BVerfG zur Pressefreiheit: Kachelmann-Fotos in "Bild" zum Teil zu Unrecht verboten

"Bild.de" wurde es zu Unrecht verboten, ein Foto des früheren Wettermoderators Jörg Kachelmann zu veröffentlichen, das ihn zur Zeit seines Strafprozesses wenige Meter vom Eingang der Kanzlei seiner Verteidigerin entfernt auf dem Gehweg zeigte. Dies hat das Bundesverfassungsgericht entschieden. Das Verbot verletze die Pressefreiheit. Kachelmann habe sich im öffentlichen Raum bewegt und damit rechnen müssen, dass er dort fotografiert wird. Das Verbot weiterer Fotos, die ihn im Innenhof der Kanzlei seiner Verteidigerin zeigten, sei hingegen nicht zu beanstanden, da er sich hier in einer durch räumliche Privatheit geprägten Situation befunden habe (Beschlüsse vom 09.02.2017, Az.: 1 BvR 2897/14, 1 BvR 790/15 und 1 BvR 967/15).

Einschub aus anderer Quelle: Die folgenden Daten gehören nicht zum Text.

/-! ## The bridge -/

/-- R202: at each edge of its consumer's domain every queue entry ages up to `P_CDC_MIN`, keeps its payload and place, and
becomes visible only if it is old enough, every entry ahead of it is visible and its draw says so. -/
def Obligations.EntriesAgeAndBecomeVisible : Prop :=
  ∀ (α : Type) (cdcMin : Nat) (draws : BitVec 2) (q p : List (QEntry α)), p = promote cdcMin draws q →
    p.length = q.length ∧
    ∀ (k : Nat) (e f : QEntry α), q[k]? = some e → p[k]? = some f →
      f.payload = e.payload ∧ f.age = min (e.age + 1) cdcMin ∧
      (f.vis = true ↔ e.vis = true ∨
        (cdcMin ≤ e.age + 1 ∧ (∀ (j : Nat) (g : QEntry α), j < k → p[j]? = some g → g.vis = true) ∧
          draws.getLsbD k = true))

/-- R204, R205, R230, R231: an idle dispatcher takes an I/O command: it leaves the queue, becomes the current command, and
all I/O-bus outputs are written together; the firmware bus, the response queue and the PSM are untouched, and the BT's
part of the edge is its own. -/
def Obligations.IoCommandsDispatch : Prop :=
  ∀ (s : State) (a : FwAddr) (d : Word) (z : Size) (i : Instr) (w : Bool),
    (i = .brIoRead a d z ∧ w = false) ∨ (i = .brIoWrite a d z ∧ w = true) → s.sysRunning → s.disp.busy = false →
    ∃ t, exec i s = .next t ∧
      t.disp = { busy := true, discard := false,
                 cur := { address := a, data := d, operation := if w then .ioWrite else .ioRead, size := z } } ∧
      t.io = { stb := true, we := w, adr := a.extractLsb' 0 16, datW := d.extractLsb' 0 8, sel := true } ∧
      t.fw = s.fw ∧ t.cmdq = (promote s.cfg.cdcMin s.sysIn.promote s.cmdq).tail ∧ t.rspq = s.rspq ∧ t.psm = s.psm ∧
      t.bt = btEdge s.cfg s.sysIn (presentedTarget s) (presentedHost s) s.bt

/-- R73, R204, R206, R232, R233: an idle dispatcher takes a firmware command: the word address, the lane mask and the
shifted data, by the document's formulas. -/
def Obligations.FwCommandsDispatch : Prop :=
  ∀ (s : State) (a : FwAddr) (d : Word) (z : Size) (i : Instr) (w : Bool),
    (i = .brFwRead a d z ∧ w = false) ∨ (i = .brFwWrite a d z ∧ w = true) → s.sysRunning → s.disp.busy = false →
    ∃ t, exec i s = .next t ∧
      t.disp = { busy := true, discard := false,
                 cur := { address := a, data := d, operation := if w then .fwWrite else .fwRead, size := z } } ∧
      (t.fw.stb = true ∧ t.fw.we = w ∧ t.fw.adr.toNat = a.toNat / 4 ∧
        t.fw.sel.toNat = (2 ^ z.bytes - 1) * 2 ^ (a.toNat % 4 &&& (4 - z.bytes)) ∧
        t.fw.datW.toNat = d.toNat * 2 ^ (8 * (a.toNat % 4 &&& (4 - z.bytes))) % 2 ^ 32) ∧
      t.io = s.io ∧ t.cmdq = (promote s.cfg.cdcMin s.sysIn.promote s.cmdq).tail ∧ t.rspq = s.rspq ∧ t.psm = s.psm ∧
      t.bt = btEdge s.cfg s.sysIn (presentedTarget s) (presentedHost s) s.bt

/-- R204, R214: a busy dispatcher takes no command, whether or not its transaction completes at this edge. -/
def Obligations.BusyDispatcherHoldsCommands : Prop :=
  ∀ (s t : State) (c : Command), s.sysRunning → s.disp.busy = true → exec c.toBridge s = .next t →
    t.cmdq = promote s.cfg.cdcMin s.sysIn.promote s.cmdq ∧ t.disp.cur = s.disp.cur

/-- R207, R208, R220: the completion of the current command: the acknowledge and the data of the slave that answers, where
none acknowledges the fabric's error, the response it makes, the discarded response, the overflow fault, and the wait. -/
def Obligations.BridgeCompletion : Prop :=
  ∀ s : State, s.sysRunning → s.disp.busy = true →
    ∀ (ack err done : Bool) (ioData : Byte) (fwData : Word),
    -- the I/O slave that the address selects, or none
    (∀ o, lookupIo s.cfg.ioMap s.io.adr = .btT o → ack = decide (s.bt.tWin.st = .ack) ∧ ioData = s.bt.tWin.datR) →
    (∀ o, lookupIo s.cfg.ioMap s.io.adr = .btH o → ack = decide (s.bt.hWin.st = .ack) ∧ ioData = s.bt.hWin.datR) →
    (∀ n, lookupIo s.cfg.ioMap s.io.adr = .other n → s.cfg.ioRam = some n →
      ack = s.ioSlave.ack ∧ ioData = s.ioSlave.datR) →
    (∀ n, lookupIo s.cfg.ioMap s.io.adr = .other n → s.cfg.ioRam ≠ some n →
      ack = s.sysIn.ioAck ∧ ioData = s.sysIn.ioDatR) →
    (lookupIo s.cfg.ioMap s.io.adr = .unmapped → ack = false) →
    err = (s.ackExpected && !ack) →
    fwData = (if s.cfg.fwMem then s.fwSlave.datR else s.sysIn.fwDatR) →
    done = (if isIo s.disp.cur.operation then ack || err else if s.cfg.fwMem then s.fwSlave.ack else s.sysIn.fwAck) →
    (done = false → ∃ t, sysTick s = .next t ∧ t.disp = s.disp ∧ t.io = s.io ∧ t.fw = s.fw ∧ t.rspq = s.rspq) ∧
    (done = true → s.disp.discard = false → s.rspq.length = 2 → sysTick s = .fault .rspQueueOverflow) ∧
    (done = true → s.disp.discard = true ∨ s.rspq.length < 2 →
      ∃ (t : State) (r : Response), sysTick s = .next t ∧
        (isIo s.disp.cur.operation = true → r.error = err ∧ (ack = true → r.data = ioData.setWidth 32)) ∧
        (isIo s.disp.cur.operation = false →
          r.error = false ∧ r.data.toNat = fwData.toNat /
            2 ^ (8 * (s.disp.cur.address.toNat % 4 &&& (4 - s.disp.cur.size.bytes)))) ∧
        t.rspq = (if s.disp.discard then s.rspq else s.rspq ++ [{ payload := r, vis := false, age := 0 }]) ∧
        t.disp = { busy := false, discard := false, cur := s.disp.cur } ∧
        t.io = { s.io with stb := false } ∧ t.fw = { s.fw with stb := false } ∧
        t.cmdq = promote s.cfg.cdcMin s.sysIn.promote s.cmdq)

/-- R42, R211, R281: a system reset edge writes every system-domain register to its reset value and empties the queues and
FIFOs, whatever the windows or the dispatcher are offered; the host domain keeps its registers. -/
def Obligations.SystemResetEdge : Prop :=
  ∀ s : State, s.sysIn.sysRst = true →
    ∃ t, (sysTick s = .next t ∧
        (∀ we adr w, exec (decodeTarget we adr w) s = .next t) ∧
        (∀ we adr w, exec (decodeHost we adr w) s = .next t) ∧
        (∀ c : Command, exec c.toBridge s = .next t)) ∧
      (t.cmdq = [] ∧ t.rspq = [] ∧ t.ackExpected = false) ∧
      t.disp = { busy := false, discard := false, cur := { address := 0, data := 0, operation := .ioRead, size := .one } } ∧
      t.io = { stb := false, we := false, adr := 0, datW := 0, sel := true } ∧
      t.fw = { stb := false, we := false, adr := 0, datW := 0, sel := 0 } ∧
      t.bt.flags = { t2bAttn := false, b2tAttn := false, smsAttn := false, platRsvd := false,
                     targetBusy := false, bmcBusy := false } ∧
      (t.bt.hMask = 0 ∧ t.bt.hStatus = 0 ∧ t.bt.tEn = false ∧ t.bt.tPend = false) ∧
      (t.bt.fifoT2h = [] ∧ t.bt.fifoH2t = [] ∧ t.bt.clrT2h = false ∧ t.bt.clrH2t = false) ∧
      (t.bt.tWin = { st := .idle, datR := 0 } ∧ t.bt.hWin = { st := .idle, datR := 0 }) ∧
      (t.psm = s.psm ∧ t.cfg = s.cfg)

/-- R74, R75, R76, R221 and the document's §8: what a firmware write of size z at address a puts into the attached firmware
memory is what a read of that size at that address takes out. -/
def Obligations.LaneWriteReadBack : Prop :=
  ∀ (z : Size) (a : FwAddr) (d : Word) (m : Memory), m.wf = true →
    ((fromLanes z a (readWord (writeLanes (fwWordAddr a) (laneSelect z a) (toLanes z a d) m) (fwWordAddr a))) &&&
      sizeMask z) = d &&& sizeMask z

Zivilgerichte untersagten Veröffentlichung mehrerer Kachelmann-Fotos

Die Beschwerdeführerin und Beklagte des Ausgangsverfahrens im Verfahren 1 BvR 967/15 begleitete den Strafprozess gegen den früheren Wettermoderator Jörg Kachelmann, Kläger der Ausgangsverfahren, mit einer umfangreichen Berichterstattung. Sie illustrierte die Wortberichterstattung unter anderem mit einem Lichtbild des Klägers, das ihn wenige Meter vom Eingang der Kanzlei seiner Verteidigerin entfernt auf dem Gehweg zeigt. Der Kläger machte letztinstanzlich erfolgreich die Unterlassung der Bildberichterstattung geltend. Dagegen wendete sich die Beschwerdeführerin mit ihrer Verfassungsbeschwerde. Sie rügte im Wesentlichen die Verletzung ihrer Pressefreiheit. Die Beschwerdeführerinnen in den Verfahren 1 BvR 2897/14 und 1 BvR 790/15 wendeten sich gegen zivilgerichtliche Unterlassungsverfügungen, mit denen ihnen untersagt worden war, den Kläger im Innenhof der Kanzlei seiner Verteidigerin im Vorfeld des gegen ihn gerichteten Strafverfahrens abzubilden. Auch sie rügten die Verletzung ihrer Pressefreiheit.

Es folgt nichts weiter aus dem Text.